> **Exercise objective**
Read the listing below and copy out each line where the word "fillCredit" occurs.
Available data Start Marker
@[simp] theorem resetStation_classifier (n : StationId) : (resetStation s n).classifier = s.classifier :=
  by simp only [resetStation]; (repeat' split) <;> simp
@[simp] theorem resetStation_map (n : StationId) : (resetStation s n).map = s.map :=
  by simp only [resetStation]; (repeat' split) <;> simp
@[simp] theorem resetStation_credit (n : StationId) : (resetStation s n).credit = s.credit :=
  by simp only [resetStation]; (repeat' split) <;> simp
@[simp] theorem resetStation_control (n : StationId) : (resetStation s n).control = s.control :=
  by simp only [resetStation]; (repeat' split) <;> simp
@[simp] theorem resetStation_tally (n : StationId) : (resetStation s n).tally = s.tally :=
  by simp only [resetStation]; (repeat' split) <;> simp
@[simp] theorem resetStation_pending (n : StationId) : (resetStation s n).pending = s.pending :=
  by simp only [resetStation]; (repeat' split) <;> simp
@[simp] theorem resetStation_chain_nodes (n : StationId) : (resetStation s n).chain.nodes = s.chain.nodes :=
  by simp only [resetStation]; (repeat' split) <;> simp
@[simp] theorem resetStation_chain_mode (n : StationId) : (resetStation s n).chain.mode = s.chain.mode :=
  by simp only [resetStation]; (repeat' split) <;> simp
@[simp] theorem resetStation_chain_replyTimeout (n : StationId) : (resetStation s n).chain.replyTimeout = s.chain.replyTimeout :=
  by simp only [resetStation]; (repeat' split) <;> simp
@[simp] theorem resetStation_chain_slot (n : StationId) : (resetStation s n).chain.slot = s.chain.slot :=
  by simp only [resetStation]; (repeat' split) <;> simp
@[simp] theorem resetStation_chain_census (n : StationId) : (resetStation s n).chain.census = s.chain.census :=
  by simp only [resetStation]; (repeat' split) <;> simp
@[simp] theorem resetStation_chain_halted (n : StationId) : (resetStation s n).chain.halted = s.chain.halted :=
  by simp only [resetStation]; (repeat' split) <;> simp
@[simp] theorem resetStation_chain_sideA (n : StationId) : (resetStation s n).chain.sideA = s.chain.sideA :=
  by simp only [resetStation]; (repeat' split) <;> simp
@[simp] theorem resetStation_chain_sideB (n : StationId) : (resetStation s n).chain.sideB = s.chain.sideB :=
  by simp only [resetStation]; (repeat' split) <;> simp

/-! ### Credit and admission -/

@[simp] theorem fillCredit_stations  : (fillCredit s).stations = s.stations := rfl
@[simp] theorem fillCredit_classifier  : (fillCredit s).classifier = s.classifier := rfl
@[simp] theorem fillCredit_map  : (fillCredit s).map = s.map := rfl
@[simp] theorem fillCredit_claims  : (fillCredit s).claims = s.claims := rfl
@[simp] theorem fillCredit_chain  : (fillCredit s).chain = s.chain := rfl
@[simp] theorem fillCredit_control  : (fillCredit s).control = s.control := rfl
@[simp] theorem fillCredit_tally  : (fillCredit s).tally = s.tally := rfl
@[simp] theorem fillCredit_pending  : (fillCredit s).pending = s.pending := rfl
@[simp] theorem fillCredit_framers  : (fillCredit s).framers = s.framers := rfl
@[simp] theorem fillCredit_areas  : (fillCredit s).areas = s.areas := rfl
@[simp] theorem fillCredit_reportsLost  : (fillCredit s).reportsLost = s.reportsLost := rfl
Available data End Marker
> **Worked solution**
@[simp] theorem fillCredit_stations  : (fillCredit s).stations = s.stations := rfl
@[simp] theorem fillCredit_classifier  : (fillCredit s).classifier = s.classifier := rfl
@[simp] theorem fillCredit_map  : (fillCredit s).map = s.map := rfl
@[simp] theorem fillCredit_claims  : (fillCredit s).claims = s.claims := rfl
@[simp] theorem fillCredit_chain  : (fillCredit s).chain = s.chain := rfl
@[simp] theorem fillCredit_control  : (fillCredit s).control = s.control := rfl
@[simp] theorem fillCredit_tally  : (fillCredit s).tally = s.tally := rfl
@[simp] theorem fillCredit_pending  : (fillCredit s).pending = s.pending := rfl
@[simp] theorem fillCredit_framers  : (fillCredit s).framers = s.framers := rfl
@[simp] theorem fillCredit_areas  : (fillCredit s).areas = s.areas := rfl
@[simp] theorem fillCredit_reportsLost  : (fillCredit s).reportsLost = s.reportsLost := rfl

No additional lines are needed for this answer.